[CB] hard code number of spyre blocks to 2080 (#362)

yannicks1 · web-flow · commit 443cb83b916d · 2025-08-08T11:05:07.000-06:00
### [CB] hard code number of Spyre blocks to 2080 We have received a number from the compiler team for the [model](https://huggingface.co/ibm-granite/granite-3.3-8b-instruct) of interest and hard code it here. --------- Signed-off-by: Yannick Schnider <yannick.schnider1@ibm.com> Signed-off-by: Yannick Schnider <Yannick.Schnider1@ibm.com>
diff --git a/vllm_spyre/v1/worker/spyre_model_runner.py b/vllm_spyre/v1/worker/spyre_model_runner.py
@@ -840,15 +840,27 @@ def _get_num_blocks_available(self) -> int:
         max_model_len = self.vllm_config.scheduler_config.max_model_len
 
         min_req_num_blocks = max_model_len // self.block_size
-        # min_req_num_blocks is not enough blocks for the following test:
-        # tests/e2e/test_spyre_cb.py::test_scheduler_cb_steps_tkv
-        # [seqs_max_tokens4-prompts_lengths4-steps_add_reqs4-
-        # checked_steps4-256-False-2-eager-llama-194m]
+
+        # TODO: replace the hard coded NUM_BLOCKS_SPYRE by calling a function
+        # in torch_sendnn which returns the value set by the Spyre compiler.
+
+        if ('granite-3.3-8b-instruct' in self.model_config.model
+                and self.parallel_config.world_size == 4):
+            # hard coded value for tensor parallel size 4 with the below model
+            # https://huggingface.co/ibm-granite/granite-3.3-8b-instruct
+            NUM_BLOCKS_SPYRE = 2080
+            logger.info("Model granite-3.3-8b-instruct and tensor parallel " \
+            "size 4 detected. Using NUM_BLOCKS_SPYRE = %d", 2080)
+        else:
+            # default value for any other model/ tensor parallel size
+            NUM_BLOCKS_SPYRE = max_batch_size * min_req_num_blocks
+            logger.info("No model / tensor parallel size specific value for" \
+            "the number of KV cache blocks available on Spyre found. Using " \
+            "default value (max_batch_size * max_model_len / block_size): %d",
+              NUM_BLOCKS_SPYRE)
 
         if envs_spyre.VLLM_SPYRE_DYNAMO_BACKEND == 'sendnn':
-            # TODO: replace num_blocks_spyre by calling a function in
-            # torch_sendnn which returns the value set by the Spyre compiler
-            num_blocks_spyre = max_batch_size * min_req_num_blocks
+            num_blocks_spyre = NUM_BLOCKS_SPYRE
             assert num_blocks_spyre >= min_req_num_blocks, (
                 "Number of pages available on Spyre (%d) is not enough to "

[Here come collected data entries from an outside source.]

/-! ### The statements -/

/-- Settles O8: `K(W)` by the search's specification, `LW` by that of the logarithm; the tables are computed, that of
`NMIN` from its powers of a hundred. -/
theorem derivedConstantsAreAsDefined : Obligations.DerivedConstantsAreAsDefined := by
  refine ⟨fun W => ⟨?_, fun k => le_bytesThatFit⟩, fun M hM => ⟨Nat.log2_self_le (by omega), Nat.lt_log2_self⟩,
    by decide, ?_, by decide, by decide⟩
  · rw [ten_pow_double]
    exact hundred_pow_bytesThatFit_le W
  · have hnmin : nmin 8 = 2 ∧ nmin 16 = 3 ∧ nmin 32 = 5 ∧ nmin 64 = 10 ∧ nmin 128 = 20 := by
      refine ⟨?_, ?_, ?_, ?_, ?_⟩ <;> exact (nmin_eq_iff (by decide) (by decide)).2 (by norm_num)
    simp [hnmin]

/-- Settles O9: the least length is the one of `minlen_le_iff`, and the powers of a hundred pin it. -/
theorem minimalLengthIsLeast : Obligations.MinimalLengthIsLeast :=
  fun v => ⟨⟨one_le_minlen v, (le_maxval_iff v _).2 (lt_hundred_pow_minlen v),
    fun n hn h => minlen_le_of_lt v n hn ((le_maxval_iff v n).1 h)⟩, rfl, fun _ => minlen_eq_iff⟩

/-- Settles O10: `NMIN(W)` is the minimal length of the largest value of the port. -/
theorem overflowIsPossibleExactlyBelowNmin : Obligations.OverflowIsPossibleExactlyBelowNmin :=
  fun _ _ => ⟨fun h _ => le_maxval_of_nmin_le h, maxval_lt_of_lt_nmin⟩

end Sys2Proof.Machine
end

section
/-! Proofs of the laws of the digit-pair codec (R75, R79 to R81): packing and unpacking as inverse maps. -/

namespace Sys2Proof.Machine

/-- `unpack_value` answers on the valid bytes, with ten times the tens digit plus the ones digit. -/
theorem unpackValue_eq_some_iff {b : Byte} {d : Nat} :
    unpackValue b = some d ↔ validByte b = true ∧ 10 * (b.toNat / 16) + b.toNat % 16 = d := by
  cases hb : validByte b with
  | true => simp [unpackValue_of_valid b hb]
  | false => simp [unpackValue_of_invalid b hb]

theorem packNibbles_hi_lo (b : Byte) : packNibbles (hi b) (lo b) = b := by
  apply BitVec.eq_of_toNat_eq
  rw [packNibbles_toNat, hi_toNat, lo_toNat]
  omega

theorem hi_lo_packNibbles (t o : Nibble) : hi (packNibbles t o) = t ∧ lo (packNibbles t o) = o :=
  hi_lo_eq_of_toNat_eq (packNibbles_toNat t o)

theorem validFlag_eq_one_iff (b : Byte) : validFlag b = 1 ↔ validByte b = true := by
  cases hb : validByte b <;> simp [validFlag, hb]

/-- A valid byte is the packed pair of what it unpacks to. -/
theorem pairByte_of_unpackValue {b : Byte} {d : Nat} (h : unpackValue b = some d) : d < 100 ∧ pairByte d = b := by
  obtain ⟨hvalid, rfl⟩ := unpackValue_eq_some_iff.1 h
  rw [validByte_iff] at hvalid
  have hd : 10 * (b.toNat / 16) + b.toNat % 16 < 100 := by omega
  refine ⟨hd, BitVec.eq_of_toNat_eq ?_⟩
  rw [pairByte_toNat _ hd]
  omega

/-- Packing digit pairs keeps their order. -/
theorem pairByte_toNat_lt_iff {d e : Nat} (hd : d < 100) (he : e < 100) :
    (pairByte d).toNat < (pairByte e).toNat ↔ d < e := by
  rw [pairByte_toNat d hd, pairByte_toNat e he]
  omega

/-! ### The statements -/

/-- Settles O11: the nibbles are quotient and remainder by 16; the valid bytes are counted. -/
theorem validBytesAreTheHundredDigitPairs : Obligations.ValidBytesAreTheHundredDigitPairs :=
  ⟨fun b => ⟨hi_toNat b, lo_toNat b, by simp [validByte]⟩, rfl⟩
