-- ==== Sys2Proof/Machine/BitSeq.lean ====
section
/-! DEFINITION. Bit sequences and the BitVector utilities (00_scope.md R10 to R12; 40_bitvector.md R101 to R103). -/

namespace Sys2Proof.Machine

/-- Element `i` of a sequence, element 0 being the most significant bit (R10, R11). -/
def element {w : Nat} (v : BitVec w) (i : Nat) : Bool := v.getMsbD i

/-- The sequence whose element `i` is `f i` (R10, R11). -/
def ofElements : (w : Nat) → (Nat → Bool) → BitVec w
  | 0, _ => 0#0
  | w + 1, f => BitVec.cons (f 0) (ofElements w (fun i => f (i + 1)))

/-- `rotl(v, n)`: `out⟨i⟩ = v⟨(i + n) mod W⟩` (R101). -/
def rotl {w : Nat} (v : BitVec w) (n : Nat) : BitVec w := ofElements w (fun i => element v ((i + n) % w))

/-- `perm(v, P)`: `out⟨i⟩ = v⟨P[i] - 1⟩` (R102), of width `m`, the length of the pattern. -/
def perm {n : Nat} (m : Nat) (v : BitVec n) (p : List Nat) : BitVec m :=
  ofElements m (fun i => element v (p.getD i 0 - 1))

/-- The first `h` elements of a sequence: `left` of R12, `left5` of 42_key_schedule.md R130. -/
def left {w : Nat} (h : Nat) (v : BitVec w) : BitVec h := v.extractLsb' (w - h) h

/-- The last `h` elements of a sequence: `right` of R12, `right5` of R130. -/
def right {w : Nat} (h : Nat) (v : BitVec w) : BitVec h := v.extractLsb' 0 h

/-- `a ⊕ b`, element-wise XOR of equal widths (R103). -/
def xorSeq {w : Nat} (a b : BitVec w) : BitVec w := a ^^^ b

/-- `bin2(n)`, high-order bit first (41_sbox.md R121). -/
def bin2 (n : Nat) : BitVec 2 := BitVec.ofNat 2 n

end Sys2Proof.Machine
end

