-- ==== Sys2Proof/Machine/KeyCommands.lean ====
section
/-! DEFINITION. The key commands LDKEY, RDK1 and RDK2 (42_key_schedule.md R135 to R137). -/

namespace Sys2Proof.Machine

/-- LDKEY (R135) under any TABLES: refused with MSG_BUSY during a session; else the key and both subkeys are stored. -/
def ldkeyUnder (t : Tables) (k : Key) (s : State) : Result :=
  if s.msgActive then raised .msgBusy s else done (loadKey t k s)

/-- LDKEY (R135) under the TABLES of this machine. -/
def execLdkey (k : Key) (s : State) : Result := ldkeyUnder tables k s

/-- RDK1 (R136): NO_KEY without a key; else K1 is returned. -/
def execRdk1 (s : State) : Result :=
  if s.keyValid then readReg .k1 s.k1 (fun k1 => returned k1 s) else raised .noKey s

/-- RDK2 (R137): NO_KEY without a key; else K2 is returned. -/
def execRdk2 (s : State) : Result :=
  if s.keyValid then readReg .k2 s.k2 (fun k2 => returned k2 s) else raised .noKey s

end Sys2Proof.Machine
end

                 "serve the current model (need at least %d pages)." %
@@ -861,7 +873,8 @@ def _get_num_blocks_available(self) -> int:
                         str(max_model_len), max_concurrency_spyre)
             return num_blocks_spyre
         else:  # dynamo backend 'eager'
-            num_blocks_cpu = max_batch_size * min_req_num_blocks
+            # for debugging purposes we also put the spyre value here for cpu
+            num_blocks_cpu = NUM_BLOCKS_SPYRE
             assert num_blocks_cpu >= min_req_num_blocks, (
                 "Number of pages available on CPU (%d) is not enough to "
                 "serve the current model (need at least %d pages)." %